[What the task requires]: Using the line that contains "end Sys2Proof.Machine" as the first line and the last line of the data as the final one, give every line in that range again exactly.

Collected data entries
☆ ☆ ☆
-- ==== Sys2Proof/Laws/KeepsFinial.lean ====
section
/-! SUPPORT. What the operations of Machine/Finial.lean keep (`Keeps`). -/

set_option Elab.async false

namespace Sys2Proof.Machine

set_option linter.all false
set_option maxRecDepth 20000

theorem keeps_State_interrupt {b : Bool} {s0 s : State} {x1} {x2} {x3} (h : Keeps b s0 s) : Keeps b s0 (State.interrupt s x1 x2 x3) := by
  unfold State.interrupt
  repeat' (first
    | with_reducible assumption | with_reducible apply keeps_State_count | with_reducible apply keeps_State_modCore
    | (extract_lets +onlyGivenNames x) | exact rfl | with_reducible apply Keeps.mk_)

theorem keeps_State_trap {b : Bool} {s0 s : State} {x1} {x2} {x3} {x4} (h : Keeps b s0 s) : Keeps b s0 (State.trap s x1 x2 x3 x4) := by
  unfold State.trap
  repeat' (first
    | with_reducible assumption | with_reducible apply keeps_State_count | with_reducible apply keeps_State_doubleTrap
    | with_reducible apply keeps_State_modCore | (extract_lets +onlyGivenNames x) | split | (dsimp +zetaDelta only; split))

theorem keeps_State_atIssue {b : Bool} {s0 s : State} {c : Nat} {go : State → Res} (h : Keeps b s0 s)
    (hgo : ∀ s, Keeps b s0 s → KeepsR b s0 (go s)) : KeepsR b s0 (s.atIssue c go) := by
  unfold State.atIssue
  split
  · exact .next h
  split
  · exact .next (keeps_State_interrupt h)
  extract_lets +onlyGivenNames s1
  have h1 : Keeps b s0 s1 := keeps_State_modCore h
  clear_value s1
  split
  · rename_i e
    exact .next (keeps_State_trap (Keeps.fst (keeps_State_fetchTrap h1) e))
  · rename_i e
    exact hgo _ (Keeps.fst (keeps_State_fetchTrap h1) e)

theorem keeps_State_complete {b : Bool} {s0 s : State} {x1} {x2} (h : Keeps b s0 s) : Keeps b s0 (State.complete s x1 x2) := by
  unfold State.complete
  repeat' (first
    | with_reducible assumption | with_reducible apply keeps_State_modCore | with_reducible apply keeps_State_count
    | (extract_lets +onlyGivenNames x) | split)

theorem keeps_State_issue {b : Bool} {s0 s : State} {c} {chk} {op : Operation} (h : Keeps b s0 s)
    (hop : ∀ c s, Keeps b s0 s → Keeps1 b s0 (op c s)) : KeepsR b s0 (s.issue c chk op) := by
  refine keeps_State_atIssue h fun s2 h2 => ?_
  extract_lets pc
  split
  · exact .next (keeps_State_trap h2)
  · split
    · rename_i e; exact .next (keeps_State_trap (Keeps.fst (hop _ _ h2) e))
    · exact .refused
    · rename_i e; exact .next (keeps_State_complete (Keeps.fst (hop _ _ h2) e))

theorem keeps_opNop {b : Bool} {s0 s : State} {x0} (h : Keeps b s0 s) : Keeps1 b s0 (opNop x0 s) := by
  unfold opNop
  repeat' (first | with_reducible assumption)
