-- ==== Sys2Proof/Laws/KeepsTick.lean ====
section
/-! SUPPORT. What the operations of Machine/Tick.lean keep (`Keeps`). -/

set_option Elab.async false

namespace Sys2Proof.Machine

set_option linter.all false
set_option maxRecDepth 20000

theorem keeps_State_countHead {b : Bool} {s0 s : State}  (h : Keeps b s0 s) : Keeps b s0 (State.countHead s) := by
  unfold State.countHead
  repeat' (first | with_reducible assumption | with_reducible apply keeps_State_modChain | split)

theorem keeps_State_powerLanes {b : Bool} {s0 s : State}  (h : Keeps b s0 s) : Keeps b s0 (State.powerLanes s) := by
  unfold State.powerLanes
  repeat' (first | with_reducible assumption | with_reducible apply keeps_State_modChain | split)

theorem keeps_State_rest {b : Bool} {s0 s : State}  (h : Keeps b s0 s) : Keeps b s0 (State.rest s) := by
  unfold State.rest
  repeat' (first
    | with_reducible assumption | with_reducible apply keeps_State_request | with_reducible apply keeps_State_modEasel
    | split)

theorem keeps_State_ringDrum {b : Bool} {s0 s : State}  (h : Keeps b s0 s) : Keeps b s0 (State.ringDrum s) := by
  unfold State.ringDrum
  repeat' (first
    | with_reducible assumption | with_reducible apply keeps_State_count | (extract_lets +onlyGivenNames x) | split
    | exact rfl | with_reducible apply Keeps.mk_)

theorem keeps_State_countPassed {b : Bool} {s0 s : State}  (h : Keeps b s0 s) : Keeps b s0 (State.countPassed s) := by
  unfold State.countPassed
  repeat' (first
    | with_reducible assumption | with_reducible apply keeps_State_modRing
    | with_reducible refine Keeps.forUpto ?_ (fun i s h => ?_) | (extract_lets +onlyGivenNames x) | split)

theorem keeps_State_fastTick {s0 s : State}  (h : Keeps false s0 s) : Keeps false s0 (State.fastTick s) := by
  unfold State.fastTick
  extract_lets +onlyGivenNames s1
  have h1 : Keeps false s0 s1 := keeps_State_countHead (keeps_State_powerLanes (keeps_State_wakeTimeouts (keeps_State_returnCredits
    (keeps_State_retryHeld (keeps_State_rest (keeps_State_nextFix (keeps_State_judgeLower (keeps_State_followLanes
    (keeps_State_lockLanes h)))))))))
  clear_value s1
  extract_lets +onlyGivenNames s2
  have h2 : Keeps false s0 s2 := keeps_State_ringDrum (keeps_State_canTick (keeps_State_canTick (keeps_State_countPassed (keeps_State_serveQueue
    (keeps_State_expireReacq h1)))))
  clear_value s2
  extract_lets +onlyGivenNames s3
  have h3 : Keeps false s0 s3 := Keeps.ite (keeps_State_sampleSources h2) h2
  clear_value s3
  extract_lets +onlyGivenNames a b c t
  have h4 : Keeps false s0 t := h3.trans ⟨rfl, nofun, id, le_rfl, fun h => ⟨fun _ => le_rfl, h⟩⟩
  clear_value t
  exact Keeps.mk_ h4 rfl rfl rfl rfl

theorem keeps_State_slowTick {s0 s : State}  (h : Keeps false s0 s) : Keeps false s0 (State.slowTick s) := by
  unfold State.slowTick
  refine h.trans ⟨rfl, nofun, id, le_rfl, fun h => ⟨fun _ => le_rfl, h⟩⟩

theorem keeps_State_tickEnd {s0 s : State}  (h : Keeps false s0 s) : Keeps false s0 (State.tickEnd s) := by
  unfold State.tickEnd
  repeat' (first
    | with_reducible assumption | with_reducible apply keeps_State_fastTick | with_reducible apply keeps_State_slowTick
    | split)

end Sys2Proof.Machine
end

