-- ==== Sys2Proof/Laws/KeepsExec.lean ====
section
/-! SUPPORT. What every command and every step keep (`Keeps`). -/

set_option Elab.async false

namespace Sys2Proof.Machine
☆ ☆ ☆
[Your solution]:
end Sys2Proof.Machine
end

-- ==== Sys2Proof/Laws/KeepsExec.lean ====
section
/-! SUPPORT. What every command and every step keep (`Keeps`). -/

set_option Elab.async false

namespace Sys2Proof.Machine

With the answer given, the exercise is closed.